- Task details
Restate word for word the lines that begin the listing and end with the line holding "R81, R82, R88, R102, R117: a".
===== Supplied material =====
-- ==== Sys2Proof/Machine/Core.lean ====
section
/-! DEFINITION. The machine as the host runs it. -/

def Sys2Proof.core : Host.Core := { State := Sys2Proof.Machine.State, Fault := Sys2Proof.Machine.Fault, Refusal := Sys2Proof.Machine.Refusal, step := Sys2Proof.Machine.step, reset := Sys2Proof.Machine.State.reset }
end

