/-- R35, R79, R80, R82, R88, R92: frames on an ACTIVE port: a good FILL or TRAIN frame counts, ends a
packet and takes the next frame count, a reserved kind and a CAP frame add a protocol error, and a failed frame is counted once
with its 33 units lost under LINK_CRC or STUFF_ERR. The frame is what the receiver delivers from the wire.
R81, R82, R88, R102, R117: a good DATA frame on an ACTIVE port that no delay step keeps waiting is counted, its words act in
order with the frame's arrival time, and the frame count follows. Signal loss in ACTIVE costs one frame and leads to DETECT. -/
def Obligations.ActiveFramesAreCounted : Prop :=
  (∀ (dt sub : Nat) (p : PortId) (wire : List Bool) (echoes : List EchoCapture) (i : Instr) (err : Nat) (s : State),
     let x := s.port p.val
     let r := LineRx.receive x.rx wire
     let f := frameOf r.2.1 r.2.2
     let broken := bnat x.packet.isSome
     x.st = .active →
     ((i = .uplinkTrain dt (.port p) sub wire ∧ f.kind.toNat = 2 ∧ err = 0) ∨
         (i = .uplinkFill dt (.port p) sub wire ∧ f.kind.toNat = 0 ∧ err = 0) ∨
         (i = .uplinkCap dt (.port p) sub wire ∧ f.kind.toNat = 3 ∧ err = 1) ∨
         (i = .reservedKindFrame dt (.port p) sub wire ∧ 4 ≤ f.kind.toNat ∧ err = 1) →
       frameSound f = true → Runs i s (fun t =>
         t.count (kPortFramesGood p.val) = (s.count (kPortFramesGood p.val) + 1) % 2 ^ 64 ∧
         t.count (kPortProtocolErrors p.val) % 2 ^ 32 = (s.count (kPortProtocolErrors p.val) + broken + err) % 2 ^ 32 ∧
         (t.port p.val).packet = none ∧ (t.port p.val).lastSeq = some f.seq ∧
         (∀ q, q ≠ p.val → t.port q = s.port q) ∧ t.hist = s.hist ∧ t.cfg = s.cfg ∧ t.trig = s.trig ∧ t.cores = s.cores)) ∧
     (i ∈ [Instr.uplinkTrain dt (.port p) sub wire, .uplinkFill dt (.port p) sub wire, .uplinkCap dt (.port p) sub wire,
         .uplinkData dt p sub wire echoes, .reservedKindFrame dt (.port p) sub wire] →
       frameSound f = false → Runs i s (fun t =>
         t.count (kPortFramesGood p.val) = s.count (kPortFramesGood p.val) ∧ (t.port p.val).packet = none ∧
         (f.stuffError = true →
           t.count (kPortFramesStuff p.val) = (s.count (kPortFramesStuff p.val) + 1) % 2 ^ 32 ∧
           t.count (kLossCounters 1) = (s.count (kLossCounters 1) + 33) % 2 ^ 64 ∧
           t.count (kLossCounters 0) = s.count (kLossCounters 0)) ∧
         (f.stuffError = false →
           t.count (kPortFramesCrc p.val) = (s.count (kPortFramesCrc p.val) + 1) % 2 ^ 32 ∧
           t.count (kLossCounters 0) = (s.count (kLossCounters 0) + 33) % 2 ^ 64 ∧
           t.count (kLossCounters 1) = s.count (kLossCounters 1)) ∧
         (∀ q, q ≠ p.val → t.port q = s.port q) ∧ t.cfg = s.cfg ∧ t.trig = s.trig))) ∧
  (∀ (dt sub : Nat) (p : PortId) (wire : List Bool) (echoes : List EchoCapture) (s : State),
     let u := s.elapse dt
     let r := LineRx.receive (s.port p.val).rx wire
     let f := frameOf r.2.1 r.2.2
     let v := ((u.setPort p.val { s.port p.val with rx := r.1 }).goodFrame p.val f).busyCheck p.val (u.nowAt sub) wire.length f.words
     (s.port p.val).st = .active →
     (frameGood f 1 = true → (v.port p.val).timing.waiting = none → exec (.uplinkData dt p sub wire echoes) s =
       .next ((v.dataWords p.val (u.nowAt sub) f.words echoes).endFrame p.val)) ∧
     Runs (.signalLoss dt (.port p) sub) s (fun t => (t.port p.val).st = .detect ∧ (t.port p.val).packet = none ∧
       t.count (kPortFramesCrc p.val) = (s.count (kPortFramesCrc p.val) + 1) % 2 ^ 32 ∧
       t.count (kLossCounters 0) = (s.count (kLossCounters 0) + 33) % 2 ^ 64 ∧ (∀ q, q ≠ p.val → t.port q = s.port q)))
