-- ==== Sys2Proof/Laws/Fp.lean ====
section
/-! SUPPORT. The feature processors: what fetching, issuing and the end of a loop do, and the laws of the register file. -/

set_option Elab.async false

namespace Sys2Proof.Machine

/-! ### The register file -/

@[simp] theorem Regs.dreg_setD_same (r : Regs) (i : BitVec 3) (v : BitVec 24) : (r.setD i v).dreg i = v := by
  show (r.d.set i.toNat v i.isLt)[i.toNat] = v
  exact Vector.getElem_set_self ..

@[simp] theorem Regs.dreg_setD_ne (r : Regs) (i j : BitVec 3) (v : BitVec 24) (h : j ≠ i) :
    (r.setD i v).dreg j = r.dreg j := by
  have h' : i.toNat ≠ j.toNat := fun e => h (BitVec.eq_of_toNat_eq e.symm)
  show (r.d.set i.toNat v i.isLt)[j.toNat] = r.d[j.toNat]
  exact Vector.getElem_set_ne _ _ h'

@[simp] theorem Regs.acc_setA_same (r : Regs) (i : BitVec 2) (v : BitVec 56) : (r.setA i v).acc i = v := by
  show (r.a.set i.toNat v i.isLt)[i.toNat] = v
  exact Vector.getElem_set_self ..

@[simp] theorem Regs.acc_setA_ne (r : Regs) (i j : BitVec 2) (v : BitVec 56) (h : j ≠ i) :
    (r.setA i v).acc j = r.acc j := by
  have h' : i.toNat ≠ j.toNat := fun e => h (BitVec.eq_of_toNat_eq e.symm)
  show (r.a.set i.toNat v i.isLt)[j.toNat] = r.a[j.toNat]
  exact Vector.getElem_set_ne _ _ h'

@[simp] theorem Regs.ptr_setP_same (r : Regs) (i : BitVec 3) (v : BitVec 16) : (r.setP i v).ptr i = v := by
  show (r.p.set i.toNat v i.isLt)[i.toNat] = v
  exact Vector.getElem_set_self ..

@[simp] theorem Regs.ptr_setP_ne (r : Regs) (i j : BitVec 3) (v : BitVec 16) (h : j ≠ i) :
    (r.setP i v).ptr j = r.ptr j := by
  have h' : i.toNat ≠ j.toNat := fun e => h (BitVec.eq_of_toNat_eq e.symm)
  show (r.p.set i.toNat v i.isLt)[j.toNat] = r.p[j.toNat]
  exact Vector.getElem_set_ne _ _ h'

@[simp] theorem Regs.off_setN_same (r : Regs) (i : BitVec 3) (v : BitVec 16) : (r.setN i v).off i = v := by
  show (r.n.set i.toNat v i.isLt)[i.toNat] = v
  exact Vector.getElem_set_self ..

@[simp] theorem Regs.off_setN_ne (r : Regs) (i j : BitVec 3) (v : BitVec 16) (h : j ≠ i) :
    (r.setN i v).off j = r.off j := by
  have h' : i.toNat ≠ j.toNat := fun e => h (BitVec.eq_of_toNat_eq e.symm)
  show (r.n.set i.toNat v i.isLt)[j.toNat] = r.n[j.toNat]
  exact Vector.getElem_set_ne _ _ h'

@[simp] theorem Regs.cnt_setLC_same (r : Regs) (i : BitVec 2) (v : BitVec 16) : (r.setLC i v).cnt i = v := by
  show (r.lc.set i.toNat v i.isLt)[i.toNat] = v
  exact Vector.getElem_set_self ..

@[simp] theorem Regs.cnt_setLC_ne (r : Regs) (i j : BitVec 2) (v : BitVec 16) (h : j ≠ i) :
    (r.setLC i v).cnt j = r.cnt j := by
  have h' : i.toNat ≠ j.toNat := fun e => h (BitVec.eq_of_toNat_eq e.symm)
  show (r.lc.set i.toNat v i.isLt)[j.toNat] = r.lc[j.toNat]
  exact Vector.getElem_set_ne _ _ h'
=====
- Response to this task
-- ==== Sys2Proof/Machine/Core.lean ====
section
/-! DEFINITION. The machine as the host runs it. -/

def Sys2Proof.core : Host.Core := { State := Sys2Proof.Machine.State, Fault := Sys2Proof.Machine.Fault, Refusal := Sys2Proof.Machine.Refusal, step := Sys2Proof.Machine.step, reset := Sys2Proof.Machine.State.reset }
end

/-- R35, R79, R80, R82, R88, R92: frames on an ACTIVE port: a good FILL or TRAIN frame counts, ends a
packet and takes the next frame count, a reserved kind and a CAP frame add a protocol error, and a failed frame is counted once
with its 33 units lost under LINK_CRC or STUFF_ERR. The frame is what the receiver delivers from the wire.
R81, R82, R88, R102, R117: a good DATA frame on an ACTIVE port that no delay step keeps waiting is counted, its words act in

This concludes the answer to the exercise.